Когда у вас есть MAC-адрес, войдите в систему на коммутаторе, к которому вы подозреваете мошеннический хост, и найдите этот адрес в таблице MAC-адресов. (Таблица MAC-адресов также называется таблицей мостов или таблицей CAM).
Например, на коммутаторах на базе Cisco IOS следующая команда:
show mac-address-table address <MAC address>
Покажет вам порт, на котором последний MAC-адрес был последний раз. Если полученный в результате порт является ссылкой на другой коммутатор, войдите в систему на этом коммутаторе и повторите команду. Повторяйте до тех пор, пока не получите порт хоста, и у вас должен быть виновник.
Обратите внимание, что этот подход будет работать только при наличии управляемого коммутатора, который позволяет запрашивать его таблицу MAC-адресов. В противном случае это будет случай ручного устранения; найдите каждый порт, который, как вы знаете , не является мошенническим, пока у вас не останется один порт, на который вы не сможете рассчитывать. Удачи.
Как уже упоминалось, нет прямого способа определить, какой IP подключен к определенному порту коммутатора. Причина в том, что коммутатор Ethernet работает на уровне L2 модели OSI и обычно не проверяет уровни более высокого уровня (уровень 3 -> IP-адрес). (Есть некоторые исключения в более новом оборудовании)
Одно важное замечание: чтобы использовать трюк ping / ARP, вам нужно использовать устройство в той же VLAN или подсети, что и устройство, которое вы ищете. В противном случае вы увидите только MAC-адрес шлюза по умолчанию в таблице ARP.
Вот процедура, которую я рекомендую, если это возможно.
Источник и назначение в одной VLAN
- Введите команду ping для устройства, которое вы пытаетесь найти.
- Как только он вернется успешно, посмотрите в таблице ARP, чтобы найти MAC-адрес указанного устройства.
- Войдите на сам коммутатор и просмотрите таблицу MAC-адресов для адреса, найденного в шаге 2. (Таблицу MAC-адресов также можно назвать таблицей CAM). Таблица MAC-адресов отображает MAC-адреса для переключения портов.

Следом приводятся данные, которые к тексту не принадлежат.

-- ==== Sys2Proof/Laws/KeepsLinks.lean ====
section
/-! SUPPORT. Every operation of Machine/Links.lean keeps what Laws/Keeps.lean states. -/

set_option linter.unusedTactic false
set_option linter.unreachableTactic false
set_option linter.unusedVariables false

namespace Sys2Proof.Machine

theorem Dev.setQuadRate_has {F : Tab Word} (x0 : Dev) (x1 : Nat) (h0 : x0.Has F) :
    (Dev.setQuadRate x0 x1).Has F := by
  unfold Dev.setQuadRate
  repeat' (first | with_reducible assumption | with_reducible apply ite_has | with_reducible apply foldS_has | with_reducible apply foldl_has | intro _ _ _ | intro _ | dsimp only | split | (fail_if_no_progress with_reducible apply Dev.Has.upd))

theorem Dev.dropLink_has {F : Tab Word} (x0 : Dev) (x1 : Nat) (h0 : x0.Has F) :
    (Dev.dropLink x0 x1).1.Has F := by
  unfold Dev.dropLink
  repeat' (first | with_reducible assumption | with_reducible apply Dev.modLink_has | with_reducible apply Dev.modDest_has | with_reducible apply Dev.answer_has | with_reducible apply ite_fst_has | with_reducible apply foldS_fst_has | with_reducible apply ite_has | with_reducible apply foldS_has | with_reducible apply foldl_has | intro _ _ _ | intro _ | dsimp only | split | (fail_if_no_progress with_reducible apply Dev.Has.upd))

theorem Dev.downLink_has {F : Tab Word} (x0 : Dev) (x1 : Nat) (x2 : UState) (x3 : Cause) (h0 : x0.Has F) :
    (Dev.downLink x0 x1 x2 x3).1.Has F := by
  unfold Dev.downLink
  repeat' (first | with_reducible assumption | with_reducible apply Dev.setUnit_has | with_reducible apply Dev.modLink_has | with_reducible apply Dev.dropLink_has | with_reducible apply fst_has ‹_ = (_, _)› (Dev.dropLink_has ..) | with_reducible apply ite_fst_has | with_reducible apply foldS_fst_has | with_reducible apply ite_has | with_reducible apply foldS_has | with_reducible apply foldl_has | intro _ _ _ | intro _ | dsimp only | split | (fail_if_no_progress with_reducible apply Dev.Has.upd))

theorem Dev.single_has {F : Tab Word} (x0 : Dev) (x1 : Nat) (x2 : Option Nat) (h0 : x0.Has F) :
    (Dev.single x0 x1 x2).Has F := by
  unfold Dev.single
  repeat' (first | with_reducible assumption | with_reducible apply Dev.event_has | with_reducible apply ite_has | with_reducible apply foldS_has | with_reducible apply foldl_has | intro _ _ _ | intro _ | dsimp only | split | (fail_if_no_progress with_reducible apply Dev.Has.upd))

theorem Dev.loseLink_has {F : Tab Word} (x0 : Dev) (x1 : Nat) (x2 : Nat) (h0 : x0.Has F) :
    (Dev.loseLink x0 x1 x2).Has F := by
  unfold Dev.loseLink
  repeat' (first | with_reducible assumption | with_reducible apply Dev.downLink_has | with_reducible apply fst_has ‹_ = (_, _)› (Dev.downLink_has ..) | with_reducible apply Dev.single_has | with_reducible apply Dev.event_has | with_reducible apply ite_has | with_reducible apply foldS_has | with_reducible apply foldl_has | intro _ _ _ | intro _ | dsimp only | split | (fail_if_no_progress with_reducible apply Dev.Has.upd))

theorem opLinkTrainStart_has {F : Tab Word} (x0 : Nat) (x1 : BitVec 4) (x2 : Dev) (h2 : x2.Has F) :
    (opLinkTrainStart x0 x1 x2).Has F := by
  unfold opLinkTrainStart
  repeat' (first | with_reducible assumption | with_reducible apply Dev.linkErr_has | with_reducible apply Dev.setQuadRate_has | with_reducible apply Dev.modLink_has | with_reducible apply Dev.emit_has | with_reducible apply ite_has | with_reducible apply foldS_has | with_reducible apply foldl_has | intro _ _ _ | intro _ | dsimp only | split | (fail_if_no_progress with_reducible apply Dev.Has.upd))

theorem Dev.sampleEnable_has {F : Tab Word} (x0 : Dev) (x1 : Nat) (h0 : x0.Has F) :
    (Dev.sampleEnable x0 x1).Has F := by
  unfold Dev.sampleEnable
  repeat' (first | with_reducible assumption | with_reducible apply Dev.modLink_has | with_reducible apply ite_has | with_reducible apply foldS_has | with_reducible apply foldl_has | intro _ _ _ | intro _ | dsimp only | split | (fail_if_no_progress with_reducible apply Dev.Has.upd))

theorem Dev.rateLost_has {F : Tab Word} (x0 : Dev) (x1 : Nat) (h0 : x0.Has F) :
    (Dev.rateLost x0 x1).Has F := by
  unfold Dev.rateLost
  repeat' (first | with_reducible assumption | with_reducible apply Dev.modLink_has | with_reducible apply Dev.linkErr_has | with_reducible apply ite_has | with_reducible apply foldS_has | with_reducible apply foldl_has | intro _ _ _ | intro _ | dsimp only | split | (fail_if_no_progress with_reducible apply Dev.Has.upd))

theorem opPcsLinkUp_has {F : Tab Word} (x0 : Nat) (x1 : Word) (x2 : Dev) (h2 : x2.Has F) :
    (opPcsLinkUp x0 x1 x2).Has F := by
  unfold opPcsLinkUp
  repeat' (first | with_reducible assumption | with_reducible apply Dev.rateLost_has | with_reducible apply Dev.modLink_has | with_reducible apply Dev.setQuadRate_has | with_reducible apply Dev.event_has | with_reducible apply Dev.setUnit_has | with_reducible apply ite_has | with_reducible apply foldS_has | with_reducible apply foldl_has | intro _ _ _ | intro _ | dsimp only | split | (fail_if_no_progress with_reducible apply Dev.Has.upd))
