theorem checked_signed (b : Bgs) : (checkedPan b).signed 63 = true := checkedWith_signed _ b rfl

/-- Host port 3 runs, with its link up and these fields. -/
def hosted (h : HostPort) : Dev := { inUse [(uHost 3, .running)] with hps := [(3, { h with linkUp := true, ctrl := 0x03E80007 })] }

/-- Link port 95 is in this state. -/
def linkAt (u : UState) (l : LinkPort) : Dev := { inUse [(uLink 95, u)] with links := [(95, l)] }

/-- Host port 3 runs as well, with an event ring of 16 entries at address 0 and no event in it. -/
def notified (d : Dev) : Dev :=
  { d with units := d.units.set {} (uHost 3) { st := .running }, hps := [(3, { linkUp := true, eq := { enabled := true, cfg := 0x401 } })] }

/-- The record of an event in that ring, at time 0 of a counter that has never been set. -/
def noticeBytes (u code status : Nat) (data : DWord) : List Byte :=
  eventBytes true { unit := u, code := code, status := status, data := data, stamp := (inUse []).stampWords }

/-- It trains, enabled, with its LINK_CTRL in force. -/
def trains (l : LinkPort) : Dev := linkAt .idle { l with training := true, ctrl := 0x1000 ||| l.inForce }

/-- A peer of a Brera link at one lane. -/
def peer95 : Hello :=
  { device := 9, tandem := false, relay := true, port := 3, seen := true, lanes := 0, rate := 0, version := 1, rspCells := 255, reqCells := 255 }

/-- A request packet in order; one that is not ok was interrupted. -/
def packet (seq : BitVec 12) (ok : Bool) : Packet :=
  let p : Packet := { rsp := false, seq := seq, addr := 0, be := 0, dstDev := 0, srcDev := 9, src := 0, xid := 0, write := false, len := 0, hops := 0, status := 0
                      payload := [], crc := 0, broken := !ok, ack := 0, ackValid := false, rspCredits := 15, reqCredits := 15 }
  { p with crc := Packet.crcWord p }

/-- A line before which no FEC codeword failed. -/
def noFec : FecCount := { corrected := 0, uncorrectable := 0 }

/-- Field port 23 is in this state, with every path open. -/
def fieldAt (u : UState) (x : FPort) : Dev := { linkedDev with units := linkedDev.units.set {} (uFport 23) { st := u }, fports := [(23, x)] }

/-- That port with pins 0 to 5 feeding its first six inputs. -/
def fedAt (u : UState) (x : FPort) : Dev :=
  let d := fieldAt u x
  { d with units := d.units.set {} (uPinBank 0) { st := .running }
           pins := { pins := (List.range 6).map fun k => (k, { sel := BitVec.ofNat 32 (0x071B8002 + 4096 * k) }), enabled := [(0, true)], vccioOk := 1 } }

/-- That port in the core loop of bank 0, whose pin 0 carries its first source and feeds its first input. -/
def ownAt (u : UState) (x : FPort) : Dev :=
  let d := fieldAt u x
  { d with units := d.units.set {} (uPinBank 0) { st := .running }
           pins := { pins := [(0, { sel := 0x071B81B8 })], enabled := [(0, true)], vccioOk := 1, loop := [(0, 1)] } }

/-- Units in these states, with every path open. -/
def managed (us : List (Nat × UState)) : Dev := { linkedDev with units := us.foldl (fun t e => t.set {} e.1 { st := e.2 }) linkedDev.units }

/-- Every path is open, but the partitions of host port 3 and of management grant nothing. -/
def closed : Dev := { linkedDev with fuse := { parts := [(3, {}), (4, {})] } }

/-- A fuse command with one fuse left to program, the last of the array. -/
def fuseJob (via : MgmtIf) (left : List Nat) : FuseJob := { via := via, op := 0, word := 511, arg := 0, left := left, started := true }

/-- A view of one macrocell with this configuration and element value, where GSR and hold stand at these levels. Its block's
first input is 1 and drives the block set-reset. -/
def cellView (c : MacroCfg) (q gsr hold : Bool) : View :=
  { idx := 0, cfg := { blocks := [(0, { inputs := [(0, .one)], bsr0 := some 0, cells := [(0, c)] })] }
    p := { fab := { q := if q then [(0, true)] else [] }, softAssert := gsr, softHold := hold }, inits := [], live := [] }

/-- A device whose last fuse is programmed, and one NOP in its queue. -/
def oneNop : State := { dev := { fuses := [(511, 0x80000000)] }, pending := [.nop .smbus 0] }

/-- Host port 3 runs, its event ring at its last entry. -/
def lastEvent : Dev := hosted { eq := { enabled := true, tail := 15, head := 15 } }

/-- The device is on its way to sleep. -/
def fallingAsleep : Dev := { linkedDev with pwr := { phase := .entering } }

theorem unlisted3C (b : Blk) (o : Nat) (h : regBlock (0x3C : Word).toNat = some (b, o)) : regListed b o = false := by
  have h2 : regBlock (0x3C : Word).toNat = some (.glb, 0x3C) := by decide
  rw [h2] at h; injection h with h; injection h with h1 h3; subst h1; subst h3; decide

theorem unlisted24000 (b : Blk) (o : Nat) (h : regBlock (0x24000 : Word).toNat = some (b, o)) : regListed b o = false := by
  have h2 : regBlock (0x24000 : Word).toNat = none := by decide
  rw [h2] at h; exact nomatch h

/-- A view with one product term, of these columns, and the inputs 1. -/
def termView (cols : List Nat) : View :=
  { idx := 0, cfg := { blocks := [(0, { inputs := [(0, .one), (1, .one)], terms := [(0, cols)] })] }, p := {}, inits := [], live := [] }

/-- A multiply-add unit 0 with SAT or without it, doing this operation on these values. -/
def macView (sat : Bool) (op : BitVec 3) (p c prod : BitVec 48) : View :=
  { idx := 0, cfg := { macs := [(0, { sat := sat, regMul := true })] }
    p := { fab := { mac := [(0, { p := p, mprod := prod, mc := c, mop := op })] } }, inits := [], live := [] }

/-! ### Commands that name what the device does not have: one for each check -/

theorem test_wf_refuses_starts : [Instr.powerOnResetRelease straps { sound with weakValid := [65] }, .progN straps { sound with weakFrames := [(63, 6144)] },
    .pfwReturnTimeout straps { sound with badFrames := [(64, 2048)] }, .pinBankEnable 16 true 0, .catalogueLoaded (some 2048), .saveUnitErase 1986,
    .startCountUnitErase 1985, .brownOut false [64], .storeEraseDone 2048, .stagingFrame 4 .ok .first, .passEnd 4, .laneParityFault 4].all (fun c => !c.wf) = true := by decide

theorem test_wf_refuses_pans : [Instr.qack 64, .quiesceTimeout 64, .portDrained 64, .captureDone 64, .planeSwitch 64, .borderRelease 64, .commitPoint 65, .recordWordWritten 65,
    .close 64 .held, .open 64, .endpointRequest 64, .endpointResponse 63 32 0 [], .endpointResponse 63 0 0 (List.replicate 9 0), .fieldChannelTx 63 4 0, .panGsrWrite .smbus 64 0,
    .userGsrWire 64 true, .userClockEdge 63 [(16, true)], .signatureCheck (some 6144), .deferredVerify (some 6144), .panSelftestDone (some (4, 0))].all (fun c => !c.wf) = true := by decide

theorem test_wf_refuses_sluice : [Instr.sluiceRequest { poolRead with ingress := 92 }, .sluiceRequest { poolRead with write := true }, .sluiceRequest { poolRead with data := [0] },
    .sluiceRequest { poolRead with err := .doubleHeader 64 }, .reqStarvation 64 0, .reqStarvation 0 9, .lookup 92, .reply 92, .responseDelivery 92, .inval 64, .reserve 92 0, .reserve 0 160,
    .slotReturn 92 0, .slotReturn 0 160, .grant 160, .domainWakeOnAccess 127, .domainReady 127, .resleepTimeout 127].all (fun c => !c.wf) = true := by decide

theorem test_wf_refuses_banks : [Instr.bankRequest 128, .scrubStep 128, .zeroFillStep 128, .recodeStep 128, .bankParityFault 128, .pageCopyPass 128, .pageMoveFinish 128,
    .bankSelftestStep 128 ⟨0, 0⟩ [], .bankSelftestStep 0 ⟨0, 64⟩ [], .bankSelftestStep 0 ⟨0, 0⟩ [64], .bankCtrlWrite (.host 4) 0 0, .flipArm .smbus 128 0, .clearCe .smbus 128 0, .clearUe .smbus 128 0, .pageMark 92 0,
    .pageMark 0 128].all (fun c => !c.wf) = true := by decide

Источник и назначение в разных VLAN
- С основного маршрутизатора или предполагаемого шлюза по умолчанию выполните команду ping. Очевидно, это работает лучше всего, если вся маршрутизация выполняется на одном устройстве.
- Если имеется несколько интерфейсов L3, вам может потребоваться "пройти" по сети, идущей от интерфейса L3 к интерфейсу L3, выполняя проверку ping / ARP, пока не найдете тот, который служит шлюзом по умолчанию для устройства, которое вы ищете.
- Как только вы найдете его, вы можете войти в коммутатор и найти таблицу MAC-адресов, чтобы найти порт.
Проверьте кэш ARP на вашем коммутаторе (-ах), чтобы найти MAC и порт коммутатора, связанный с этим IP-адресом устройства. Эти статьи должны помочь вам:
Вы не указали, какие операционные системы вам доступны в сети, но большинство из них имеют команду arp. Вы можете использовать команду arp, чтобы узнать, какой MAC-адрес у хоста с заданным именем хоста (при условии, что вы находитесь в той же сети, что и хост).
Затем вы должны проверить в ARP-кешах ваших коммутаторов, чтобы найти, на каком порту находится этот MAC-адрес.
Если коммутатор поддерживает snmp, вы можете получить информацию о таблицах mac удаленно, для которой необходимо сопоставить физический порт и MAC-адрес, подключенный к порту.
Между физическими интерфейсами и IP-адресами нет сопоставления 1:1. Один порт на коммутаторе может обрабатывать трафик для многих машин (если другой коммутатор подключен последовательно), а один порт коммутатора может пересылать трафик для более чем одного IP-адреса (если машина является многодомной).
Если у вас достаточно продвинутый коммутатор, вы можете посмотреть на экранах управления коммутатора, чтобы увидеть, перечисляет ли он MAC-адреса, которые он слышал на конкретном порту.
В качестве альтернативы, если предположить, что компьютер, который вы хотите найти, не слишком далеко (логически), вы можете попробовать отправить на него большой объем трафика, скажем, ping -f, что должно позволить вам отслеживать порт, на котором находится машина, по индикаторам активности.